→ **BRIEF**:
Produce an exact copy of the lines below, starting at the first and ending with the line containing "theorem CleanAt.modPort (h".

[Saved data entries]
........

theorem CleanAt.setChannel (h : CleanAt p s) {k : ChannelId} {e : Channel}
    (ho : e.owner = .owned p → (s.channel k).owner = .owned p) : CleanAt p (s.setChannel k e) := by
  refine h.of_tables rfl (fun x hx => ?_) (fun _ hw => hw)
  cases x with
  | anchor a => exact hx
  | watch w => exact hx
  | channel j =>
    simp only [State.ownerOf, channel_setChannel] at hx ⊢
    split at hx
    · next hj => exact hj ▸ ho hx
    · exact hx

theorem CleanAt.setPhase (h : CleanAt p s) (k : ChannelId) (m : Phase) : CleanAt p (s.setPhase k m) :=
  h.setChannel id

theorem CleanAt.triggerChannel (h : CleanAt p s) (k : ChannelId) : CleanAt p (s.triggerChannel k) :=
  h.setChannel (fun ho => trigger_owner (s.channel k) ▸ ho)

theorem CleanAt.triggerOnce (h : CleanAt p s) (sent : BitVec 4) (k : Option ChannelId) :
    CleanAt p (s.triggerOnce sent k).1 := by
  cases k with
  | none => exact h
  | some k =>
    rw [triggerOnce_some]
    split
    · exact h
    · exact h.triggerChannel k

/-! ### Changes of ports -/

/-- A change of port `q` that leaves it DETACHED only where it was, and clean where it was. -/
theorem CleanAt.modPort (h : CleanAt p s) (q : PortId) {g : Port → Port}
    (hg : (g (s.port q)).mode = .detached →
      (s.port q).mode = .detached ∧ ((s.port q).cleanDetached → (g (s.port q)).cleanDetached)) :
    CleanAt p (s.modPort q g) := by
  refine h.of_port (fun x => by cases x <;> rfl) (fun _ => rfl) ?_
  rw [port_modPort]
  split
  · next hq => exact hq ▸ hg
  · exact fun hm => ⟨hm, id⟩

/-- A change of what no DETACHED port is asked about. -/
theorem CleanAt.modPort_aside (h : CleanAt p s) (q : PortId) {g : Port → Port}
    (hm : (g (s.port q)).mode = (s.port q).mode)
    (hg : (s.port q).cleanDetached → (g (s.port q)).cleanDetached) : CleanAt p (s.modPort q g) :=
  h.modPort q (fun hd => ⟨hm ▸ hd, hg⟩)

/-- A change that leaves the port not DETACHED. -/
theorem CleanAt.modPort_awake (h : CleanAt p s) (q : PortId) {g : Port → Port}
    (hg : (g (s.port q)).mode ≠ .detached) : CleanAt p (s.modPort q g) :=
  h.modPort q (fun hd => absurd hd hg)

theorem arrive_mode_ne_detached {q : Port} (n : Nat) (h : q.mode ≠ .detached) : (q.arrive n).mode ≠ .detached := by
  unfold Port.arrive
  split
  · exact PortMode.noConfusion
  · exact h

/-- A post makes no port DETACHED. -/
theorem post_mode_ne_detached {q : Port} (n : Notice) (h : q.mode ≠ .detached) : (q.post n).mode ≠ .detached := by
  unfold Port.post
  split_ifs
  · exact h
  · exact arrive_mode_ne_detached _ h
  · exact arrive_mode_ne_detached _ h
  · exact h

theorem CleanAt.postTo (h : CleanAt p s) (set : BitVec 4) (n : Notice) : CleanAt p (s.postTo set n) := by
  refine h.of_port (fun x => by cases x <;> rfl) (fun _ => rfl) ?_
  rw [port_postTo]
  split
  · intro hm
    have hd : (s.port p).mode = .detached := by
      by_contra hd
      exact post_mode_ne_detached n hd hm
    rw [post_detached _ n hd]
    exact ⟨hd, id⟩
  · exact fun hm => ⟨hm, id⟩

theorem CleanAt.postLate (h : CleanAt p s) : CleanAt p s.postLate := by
  cases hl : s.lateNotice with
  | none => rwa [postLate_none hl]
  | some l =>
    rw [postLate_some hl]
    exact CleanAt.postTo h _ _

theorem CleanAt.postRunEnd (h : CleanAt p s) (post : RunEndPost) (set : BitVec 4) (n : Notice) :
    CleanAt p (s.postRunEnd post set n) := by
  cases post with
  | atOnce => exact h.postTo set n
  | afterNext => exact h.postLate

/-- A completion takes the request in flight from its port. -/
theorem CleanAt.complete (h : CleanAt p s) (q : PortId) (code : ResultCode) (data : List Byte) :
    CleanAt p (s.complete q code data) := by
  refine h.modPort_aside q rfl (fun hc hm => ?_)
  obtain ⟨hq, hn, ho, hs, ht, hw, hb, -⟩ := hc hm
  exact ⟨hq, hn, ho, hs, ht, hw, hb, .inl rfl⟩

theorem CleanAt.showPending (h : CleanAt p s) (q : PortId) (tag : Byte) : CleanAt p (s.showPending q tag) :=
  h.modPort_aside q rfl id

/-- Only an ATTACH comes into flight at a DETACHED port. -/
theorem CleanAt.setInFlight (h : CleanAt p s) (q : PortId) (r : InFlight)
    (hr : (s.port q).mode = .detached → r = .deferred .attach) : CleanAt p (s.setInFlight q r) := by
  refine h.modPort_aside q rfl (fun hc hm => ?_)
  obtain ⟨hq, hn, ho, hs, ht, hw, hb, -⟩ := hc hm
  exact ⟨hq, hn, ho, hs, ht, hw, hb, .inr (congrArg some (hr hm))⟩

/-- An UNBOUND cursor stays so. -/
theorem CleanAt.mapCursors (h : CleanAt p s) {g : Option Binding → Option Binding} (hg : g none = none) :
    CleanAt p (s.mapCursors g) := by
  refine h.of_port (fun x => by cases x <;> rfl) (fun _ => rfl) ?_
  rw [State.mapCursors, port_mapPorts]
  refine fun hm => ⟨hm, fun hc _ => ?_⟩
  obtain ⟨hq, hn, ho, hs, ht, hw, hb, hf⟩ := hc hm
  refine ⟨hq, hn, ho, hs, ht, hw, fun c => ?_, hf⟩
  have hcur : (s.port p).cursors[c.val] = none := hb c
  exact (tableMap_getElem g (s.port p).cursors c.val c.isLt).trans (hcur ▸ hg)

end Operations

/-! ### The copy engine -/

section Engine

variable {p : PortId} {s : State}

theorem discardLatch_owner (e : Channel) : e.discardLatch.owner = e.owner := by
  unfold Channel.discardLatch
  split <;> rfl

theorem rerun_owner (e : Channel) : e.rerun.owner = e.owner := by
  unfold Channel.rerun
  split <;> rfl

theorem CleanAt.channelReports (h : CleanAt p s) (post : RunEndPost) (k : ChannelId) {e : Channel} (kinds : Byte)
    (ho : e.owner = (s.channel k).owner) : CleanAt p (s.channelReports post k e kinds) :=
  (h.setChannel (fun h' => ho ▸ h')).postRunEnd _ _ _

theorem CleanAt.normalRunEnd (h : CleanAt p s) (post : RunEndPost) (k : ChannelId) :
    CleanAt p (s.normalRunEnd post k) := by
  unfold State.normalRunEnd
  dsimp only
  split
  · exact (h.channelReports _ k _ (by exact discardLatch_owner _)).setPhase k .idle
  · split
    · exact (h.channelReports _ k _ (by rfl)).setChannel (by exact fun h' => rerun_owner _ ▸ h')
    · exact (h.setChannel (by exact id)).setChannel (by exact fun h' => rerun_owner _ ▸ h')

theorem CleanAt.faultedRunEnd (h : CleanAt p s) (post : RunEndPost) (k : ChannelId) :
    CleanAt p (s.faultedRunEnd post k) := by
  unfold State.faultedRunEnd
  dsimp only
  split
  · exact (h.channelReports _ k _ (by exact discardLatch_owner _)).setPhase k .idle
  · exact (h.channelReports _ k _ (by exact discardLatch_owner _)).setPhase k .armed

theorem CleanAt.segmentCompletes (h : CleanAt p s) (k : ChannelId) (moved : Option Nat) (post : RunEndPost) :
    CleanAt p (s.segmentCompletes k moved post) := by
  cases moved with
  | none => exact h.faultedRunEnd post k
  | some size =>
    have ht : CleanAt p (s.setChannel k { s.channel k with copied := (s.channel k).copied + size }) :=
      h.setChannel id
    unfold State.segmentCompletes
    dsimp only
    split
    · exact ht
    · exact ht.normalRunEnd post k

theorem CleanAt.abort (h : CleanAt p s) (k : ChannelId) : CleanAt p (s.abort k) := by
  unfold State.abort
  dsimp only
  split
  · exact (h.channelReports _ k _ (by exact discardLatch_owner _)).setPhase k .idle
  · exact h.setPhase k .idle

theorem CleanAt.completeAccess (h : CleanAt p s) (post : RunEndPost) : CleanAt p (s.completeAccess post) := by
  unfold State.completeAccess
  split
  · exact h
  · exact (h.withGrant none).complete _ _ _
  · exact (h.withGrant none).segmentCompletes _ _ post

end Engine

/-! ### Watches: matching, blocking, ticks and lapses -/

section Matching

variable {p : PortId} {s : State}

/-- A change of a watch that leaves its owner and its subscribers. -/
theorem CleanAt.setWatch_aside (h : CleanAt p s) {w : WatchId} {e : Watch} (ho : e.owner = (s.watch w).owner)
    (hs : e.subscribers = (s.watch w).subscribers) : CleanAt p (s.setWatch w e) :=
  h.setWatch (fun h' => ho ▸ h') (fun h' => hs ▸ h')

theorem quietened_aside (e : Watch) (pr : Presentation) (m : Memory) :
    ((e.evaluate pr m).reload pr).owner = e.owner ∧ ((e.evaluate pr m).reload pr).subscribers = e.subscribers := by
  unfold Watch.reload Watch.evaluate
  split_ifs <;> exact ⟨rfl, rfl⟩

theorem CleanAt.matchWatch {acc : State × BitVec 4} (h : CleanAt p acc.1) (pr : Presentation) (w : WatchId) :
    CleanAt p (matchWatch pr acc w).1 := by
  obtain ⟨ho, hs⟩ := quietened_aside (acc.1.watch w) pr acc.1.array
  unfold Machine.matchWatch
  dsimp only
  split
  · exact h
  · generalize (if pr.touchesRange (acc.1.watch w).config then pr.kinds (acc.1.watch w) acc.1.array else 0) = kinds
    split
    · exact h.setWatch_aside ho hs
    · exact ((h.setWatch_aside (by exact ho) (by exact hs)).postTo _ _).triggerOnce _ _

theorem CleanAt.foldMatch (pr : Presentation) (ws : List WatchId) {acc : State × BitVec 4} (h : CleanAt p acc.1) :
    CleanAt p (ws.foldl (Machine.matchWatch pr) acc).1 := by
  induction ws generalizing acc with
  | nil => exact h
  | cons w ws ih => exact ih (h.matchWatch pr w)

theorem CleanAt.matchAll (h : CleanAt p s) (pr : Presentation) : CleanAt p (s.matchAll pr) :=
  CleanAt.foldMatch pr watchIds h

theorem CleanAt.block (h : CleanAt p s) (writer : Actor) (addrs : List Nat) (address size : Nat) (w : WatchId) :
    CleanAt p (s.block writer addrs address size w) := by
  unfold State.block
  dsimp only
  split
  · exact (h.setWatch_aside (by rfl) (by rfl)).postTo _ _
  · exact h

theorem CleanAt.blockAll (h : CleanAt p s) (writer : Actor) (addrs : List Nat) (address size : Nat) :
    CleanAt p (s.blockAll writer addrs address size) :=
  List.foldlRecOn watchIds _ h (fun _ ha w _ => CleanAt.block ha writer addrs address size w)

theorem CleanAt.countTick (h : CleanAt p s) : CleanAt p s.countTick := by
  have hw : ∀ w, s.countTick.watch w = (s.watch w).count := fun w => tableMap_getElem _ s.watches w.val w.isLt
  have hc : ∀ e : Watch, e.count.owner = e.owner ∧ e.count.subscribers = e.subscribers := by
    intro e
    unfold Watch.count
    split <;> exact ⟨rfl, rfl⟩
  refine h.of_port (fun x => ?_) (fun w => ?_) (fun hm => ⟨hm, id⟩)
  · cases x with
    | anchor a => rfl
    | watch w => exact (congrArg Watch.owner (hw w)).trans (hc _).1
    | channel k => rfl
  · rw [hw, (hc _).2]

theorem CleanAt.lapseOf (h : CleanAt p s) (w : WatchId) : CleanAt p (s.lapseOf w) := by
  have hw : CleanAt p (s.setWatch w ({ s.watch w with quiet := .lapsed, countdown := 0 } : Watch).hit) :=
    h.setWatch_aside rfl rfl
  exact (hw.postTo (s.watch w).subscribers (quietNotice w (s.watch w).config.priority)).triggerOnce s.tickTriggered
    (s.watch w).config.trigger

theorem CleanAt.finishLapses (h : CleanAt p s) : CleanAt p s.finishLapses :=
  List.foldlRecOn (motive := CleanAt p) s.lapsesDue _ h (fun _ ha w _ => CleanAt.lapseOf ha w)

theorem CleanAt.nextLapse (h : CleanAt p s) : CleanAt p s.nextLapse := by
  unfold State.nextLapse
  split
  · exact h
  · exact h.lapseOf _

end Matching

/-! ### Ports that are not DETACHED stay so -/

section Awake

variable {q : PortId} {s : State}

theorem postTo_awake (h : (s.port q).mode ≠ .detached) (set : BitVec 4) (n : Notice) :
    ((s.postTo set n).port q).mode ≠ .detached := by
  rw [port_postTo]
  split
  · exact post_mode_ne_detached n h
  · exact h

theorem matchAll_awake (h : (s.port q).mode ≠ .detached) (pr : Presentation) :
    ((s.matchAll pr).port q).mode ≠ .detached := by
  rw [(matchAll_spec s pr).2.2 q]
  refine List.foldlRecOn (motive := fun x : Port => x.mode ≠ .detached) watchIds _ h (fun x hx w _ => ?_)
  unfold Port.afterMatch
  split
  · exact post_mode_ne_detached _ hx
  · exact hx

theorem blockAll_awake (h : (s.port q).mode ≠ .detached) (writer : Actor) (addrs : List Nat) (address size : Nat) :
    ((s.blockAll writer addrs address size).port q).mode ≠ .detached := by
  rw [(blockAll_spec s writer addrs address size).2.2 q]
  refine List.foldlRecOn (motive := fun x : Port => x.mode ≠ .detached) watchIds _ h (fun x hx w _ => ?_)
  split
  · exact post_mode_ne_detached _ hx
  · exact hx

theorem storeMotion_awake (h : (s.port q).mode ≠ .detached) (motion : Option (CursorId × Nat)) :
    ((s.storeMotion q motion).port q).mode ≠ .detached := by
  cases motion with
  | none => exact h
  | some m =>
    rw [storeMotion_port]
    exact h

theorem reportNullRef_awake (h : (s.port q).mode ≠ .detached) (r : MemoryRequest) :
    ((s.reportNullRef q r).port q).mode ≠ .detached := by
  unfold State.reportNullRef
  split
  · split
    · split
      · exact h
      · exact postTo_awake h _ _
    · exact h
    · exact h
  · exact h
  · exact h

end Awake

/-! ### Grants -/

section Grants

variable {p q : PortId} {s : State}

theorem CleanAt.holdArray (h : CleanAt p s) (hq : (s.port q).mode ≠ .detached) (code : ResultCode)
    (data : List Byte) : CleanAt p (s.holdArray q code data) :=
  CleanAt.setInFlight h q .granted (fun hm => absurd hm hq)

theorem CleanAt.storeMotion (h : CleanAt p s) (hq : (s.port q).mode ≠ .detached) (motion : Option (CursorId × Nat)) :
    CleanAt p (s.storeMotion q motion) := by
  cases motion with
  | none => exact h
  | some m => exact h.modPort_awake q hq

theorem CleanAt.reportNullRef (h : CleanAt p s) (r : MemoryRequest) : CleanAt p (s.reportNullRef q r) := by
  unfold State.reportNullRef
  split
  · split
    · split
      · exact h
      · exact h.postTo _ _
    · exact h
    · exact h
  · exact h
  · exact h

/-- The motion, the matching and the hold of the array that a performance ends with (R16). -/
theorem CleanAt.performed (h : CleanAt p s) (hq : (s.port q).mode ≠ .detached) (motion : Option (CursorId × Nat))
    (pr : Presentation) (code : ResultCode) (data : List Byte) :
    CleanAt p (((s.storeMotion q motion).matchAll pr).holdArray q code data) :=
  ((h.storeMotion hq motion).matchAll pr).holdArray (matchAll_awake (storeMotion_awake hq motion) pr) code data

theorem CleanAt.accessAt (h : CleanAt p s) (hq : (s.port q).mode ≠ .detached) (op : MemoryOp) (place : Place) :
    CleanAt p (s.accessAt q op place) := by
  unfold State.accessAt
  split
  · exact h.holdArray hq _ _
  · split
    · exact (h.blockAll _ _ _ _).holdArray (blockAll_awake hq _ _ _ _) _ _
    · exact (h.withArray (op.perform s.array place.addrs).array).performed hq place.motion _ _ _

theorem CleanAt.beginAccess {t : State} (h : CleanAt p s) (hq : (s.port q).mode ≠ .detached) {r : MemoryRequest}
    (ht : beginAccess q r s = .next t) : CleanAt p t := by
  unfold Machine.beginAccess at ht
  split at ht
  · cases ht
    split
    · exact (h.reportNullRef r).holdArray (reportNullRef_awake hq r) _ _
    · exact h.holdArray hq _ _
  · split at ht
    · cases ht
      exact h.accessAt hq _ _
    · cases ht

theorem CleanAt.segmentAt (h : CleanAt p s) (k : ChannelId) : CleanAt p (s.segmentAt k) := by
  unfold State.segmentAt
  dsimp only
  split
  · exact h
  · split
    · exact (h.blockAll _ _ _ _).withGrant _
    · exact (((h.withArray _).matchAll _).matchAll _).withGrant _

........

→ **SOLUTION TO THE PROBLEM**:
theorem CleanAt.setChannel (h : CleanAt p s) {k : ChannelId} {e : Channel}
    (ho : e.owner = .owned p → (s.channel k).owner = .owned p) : CleanAt p (s.setChannel k e) := by
  refine h.of_tables rfl (fun x hx => ?_) (fun _ hw => hw)
  cases x with
  | anchor a => exact hx
  | watch w => exact hx
  | channel j =>
    simp only [State.ownerOf, channel_setChannel] at hx ⊢
    split at hx
    · next hj => exact hj ▸ ho hx
    · exact hx

theorem CleanAt.setPhase (h : CleanAt p s) (k : ChannelId) (m : Phase) : CleanAt p (s.setPhase k m) :=
  h.setChannel id

theorem CleanAt.triggerChannel (h : CleanAt p s) (k : ChannelId) : CleanAt p (s.triggerChannel k) :=
  h.setChannel (fun ho => trigger_owner (s.channel k) ▸ ho)

theorem CleanAt.triggerOnce (h : CleanAt p s) (sent : BitVec 4) (k : Option ChannelId) :
    CleanAt p (s.triggerOnce sent k).1 := by
  cases k with
  | none => exact h
  | some k =>
    rw [triggerOnce_some]
    split
    · exact h
    · exact h.triggerChannel k

/-! ### Changes of ports -/

/-- A change of port `q` that leaves it DETACHED only where it was, and clean where it was. -/
theorem CleanAt.modPort (h : CleanAt p s) (q : PortId) {g : Port → Port}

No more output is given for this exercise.